2. Converge the Rust transaction model toward littlefs' own algorithms where
correctness depends on more than final visible state.
The first phase lets us build useful behavior incrementally. The second phase
is required for relocation, orphan handling, global move state, wear leveling,
and exact crash semantics.
## Strictly Shared Format
These pieces are not design space for the Rust implementation. They must stay
aligned with `littlefs_c/SPEC.md` and are continuously checked by mounting the
same bytes with upstream C:
- metadata pair selection by revision and sequence ordering
- metadata commit encoding: XOR tags, big-endian tag words, CRC tags, and
program-size padding
- visible directory folding: create/delete id shifting, names, structs, and
user attributes
- superblock entry id 0 in the root pair
- inline file structs and CTZ file structs
- CTZ block layout and skip pointers
- hardtail directory chains
- NOR programming semantics: writes can clear bits, erase is needed for 0-to-1
When a C oracle disagrees with Rust on these bytes, the Rust code is wrong.

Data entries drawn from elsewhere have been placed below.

-- ==== Sys2Proof/Laws/Frames.lean ====
section
/-! SUPPORT. One lemma per operation: the fields each shared operation leaves as they were, whatever path it takes. -/

namespace Sys2Proof.Machine

variable (s : State)

@[simp] theorem State.offerRecord_frame (o : Offer) :
    (s.offerRecord o).us = s.us ∧ (s.offerRecord o).remap = s.remap ∧ (s.offerRecord o).regions = s.regions ∧
    (s.offerRecord o).srq = s.srq ∧ (s.offerRecord o).engine = s.engine ∧ (s.offerRecord o).watch = s.watch ∧
    (s.offerRecord o).patrol = s.patrol ∧ (s.offerRecord o).inject = s.inject ∧ (s.offerRecord o).media = s.media ∧
    (s.offerRecord o).ctl = s.ctl ∧ (s.offerRecord o).mask = s.mask ∧ (s.offerRecord o).mgmt = s.mgmt ∧
    (s.offerRecord o).freeCount = s.freeCount ∧ (s.offerRecord o).pending = s.pending := by
  unfold State.offerRecord
  split <;> simp

@[simp] theorem State.testLowWater_frame (b : Nat) :
    (s.testLowWater b).us = s.us ∧ (s.testLowWater b).remap = s.remap ∧ (s.testLowWater b).regions = s.regions ∧
    (s.testLowWater b).srq = s.srq ∧ (s.testLowWater b).engine = s.engine ∧ (s.testLowWater b).watch = s.watch ∧
    (s.testLowWater b).patrol = s.patrol ∧ (s.testLowWater b).inject = s.inject ∧ (s.testLowWater b).media = s.media ∧
    (s.testLowWater b).ctl = s.ctl ∧ (s.testLowWater b).log = s.log ∧ (s.testLowWater b).counters = s.counters ∧
    (s.testLowWater b).mask = s.mask ∧ (s.testLowWater b).mgmt = s.mgmt ∧ (s.testLowWater b).freeCount = s.freeCount ∧
    (s.testLowWater b).pending = s.pending := by
  unfold State.testLowWater
  split <;> simp

@[simp] theorem State.createEntry_frame (n : Nat) (e : RemapEntry) :
    (s.createEntry n e).us = s.us ∧ (s.createEntry n e).regions = s.regions ∧ (s.createEntry n e).srq = s.srq ∧
    (s.createEntry n e).engine = s.engine ∧ (s.createEntry n e).watch = s.watch ∧ (s.createEntry n e).patrol = s.patrol ∧
    (s.createEntry n e).inject = s.inject ∧ (s.createEntry n e).media = s.media ∧ (s.createEntry n e).ctl = s.ctl ∧
    (s.createEntry n e).log = s.log ∧ (s.createEntry n e).counters = s.counters ∧ (s.createEntry n e).mask = s.mask ∧
    (s.createEntry n e).mgmt = s.mgmt ∧ (s.createEntry n e).freeCount = s.freeCount ∧
    (s.createEntry n e).pending = s.pending := by
  unfold State.createEntry
  dsimp only
  split <;> simp

@[simp] theorem State.assignSpare_frame (b k : Nat) :
    (s.assignSpare b k).us = s.us ∧ (s.assignSpare b k).regions = s.regions ∧ (s.assignSpare b k).srq = s.srq ∧
    (s.assignSpare b k).engine = s.engine ∧ (s.assignSpare b k).watch = s.watch ∧ (s.assignSpare b k).patrol = s.patrol ∧
    (s.assignSpare b k).inject = s.inject ∧ (s.assignSpare b k).media = s.media ∧ (s.assignSpare b k).ctl = s.ctl ∧
    (s.assignSpare b k).log = s.log ∧ (s.assignSpare b k).counters = s.counters ∧ (s.assignSpare b k).mask = s.mask ∧
    (s.assignSpare b k).mgmt = s.mgmt ∧ (s.assignSpare b k).freeCount = s.freeCount ∧
    (s.assignSpare b k).pending = s.pending := by simp [State.assignSpare]

@[simp] theorem State.markDead_frame (b k : Nat) :
    (s.markDead b k).us = s.us ∧ (s.markDead b k).regions = s.regions ∧ (s.markDead b k).srq = s.srq ∧
    (s.markDead b k).engine = s.engine ∧ (s.markDead b k).watch = s.watch ∧ (s.markDead b k).patrol = s.patrol ∧
    (s.markDead b k).inject = s.inject ∧ (s.markDead b k).media = s.media ∧ (s.markDead b k).ctl = s.ctl ∧
    (s.markDead b k).log = s.log ∧ (s.markDead b k).counters = s.counters ∧ (s.markDead b k).mask = s.mask ∧
    (s.markDead b k).mgmt = s.mgmt ∧ (s.markDead b k).freeCount = s.freeCount ∧ (s.markDead b k).pending = s.pending := by simp [State.markDead]

@[simp] theorem State.issuePhase_frame (i : SlotNo) (w : Work) (l : Option StoredLine) :
    (s.issuePhase i w l).us = s.us ∧ (s.issuePhase i w l).remap = s.remap ∧ (s.issuePhase i w l).regions = s.regions ∧
    (s.issuePhase i w l).srq = s.srq ∧ (s.issuePhase i w l).engine = s.engine ∧ (s.issuePhase i w l).watch = s.watch ∧
    (s.issuePhase i w l).patrol = s.patrol ∧ (s.issuePhase i w l).inject = s.inject ∧ (s.issuePhase i w l).ctl = s.ctl ∧
    (s.issuePhase i w l).log = s.log ∧ (s.issuePhase i w l).counters = s.counters ∧ (s.issuePhase i w l).flags = s.flags ∧
    (s.issuePhase i w l).mask = s.mask ∧ (s.issuePhase i w l).mgmt = s.mgmt ∧ (s.issuePhase i w l).freeCount = s.freeCount ∧
    (s.issuePhase i w l).pending = s.pending := by
  unfold State.issuePhase
  repeat' split
  all_goals simp

@[simp] theorem State.closeIfEmpty_frame :
    s.closeIfEmpty.us = s.us ∧ s.closeIfEmpty.remap = s.remap ∧ s.closeIfEmpty.regions = s.regions ∧
    s.closeIfEmpty.srq = s.srq ∧ s.closeIfEmpty.engine = s.engine ∧ s.closeIfEmpty.watch = s.watch ∧
    s.closeIfEmpty.patrol = s.patrol ∧ s.closeIfEmpty.inject = s.inject ∧ s.closeIfEmpty.media = s.media ∧
    s.closeIfEmpty.log = s.log ∧ s.closeIfEmpty.counters = s.counters ∧ s.closeIfEmpty.mask = s.mask ∧
    s.closeIfEmpty.mgmt = s.mgmt ∧ s.closeIfEmpty.freeCount = s.freeCount ∧ s.closeIfEmpty.pending = s.pending := by
  unfold State.closeIfEmpty
  split <;> simp

@[simp] theorem State.answerFailed_frame :
    s.answerFailed.us = s.us ∧ s.answerFailed.remap = s.remap ∧ s.answerFailed.regions = s.regions ∧
    s.answerFailed.srq = s.srq ∧ s.answerFailed.engine = s.engine ∧ s.answerFailed.watch = s.watch ∧
    s.answerFailed.patrol = s.patrol ∧ s.answerFailed.inject = s.inject ∧ s.answerFailed.media = s.media ∧
    s.answerFailed.log = s.log ∧ s.answerFailed.counters = s.counters ∧ s.answerFailed.flags = s.flags ∧
    s.answerFailed.mask = s.mask ∧ s.answerFailed.mgmt = s.mgmt ∧ s.answerFailed.freeCount = s.freeCount ∧
    s.answerFailed.pending = s.pending := by
  unfold State.answerFailed
  split <;> simp

@[simp] theorem State.retire_frame (tag : Tag) (m : CtlMsg) :
    (s.retire tag m).us = s.us ∧ (s.retire tag m).remap = s.remap ∧ (s.retire tag m).regions = s.regions ∧
    (s.retire tag m).srq = s.srq ∧ (s.retire tag m).engine = s.engine ∧ (s.retire tag m).watch = s.watch ∧
    (s.retire tag m).patrol = s.patrol ∧ (s.retire tag m).inject = s.inject ∧ (s.retire tag m).media = s.media ∧
    (s.retire tag m).log = s.log ∧ (s.retire tag m).counters = s.counters ∧ (s.retire tag m).mask = s.mask ∧
    (s.retire tag m).mgmt = s.mgmt ∧ (s.retire tag m).freeCount = s.freeCount ∧ (s.retire tag m).pending = s.pending := by
  unfold State.retire
  split <;> simp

## Configuration Semantics
`Config` is intentionally only physical geometry: `block_size` and
`block_count`. The C-like runtime and formatting knobs live in
`FilesystemOptions`, which is accepted by `format_device_with_options`,
`mount_device_with_options`, `mount_device_mut_with_options`, and
`ImageBuilder::new_with_options`.
The first configuration-parity slice wires the fields that already affect
visible behavior or memory shape:
- `read_size`, `prog_size`, `cache_size`, and `lookahead_size` are validated
with C-style divisibility rules; `prog_size` feeds metadata commit padding,
and cache size feeds read-only and mutable block caches.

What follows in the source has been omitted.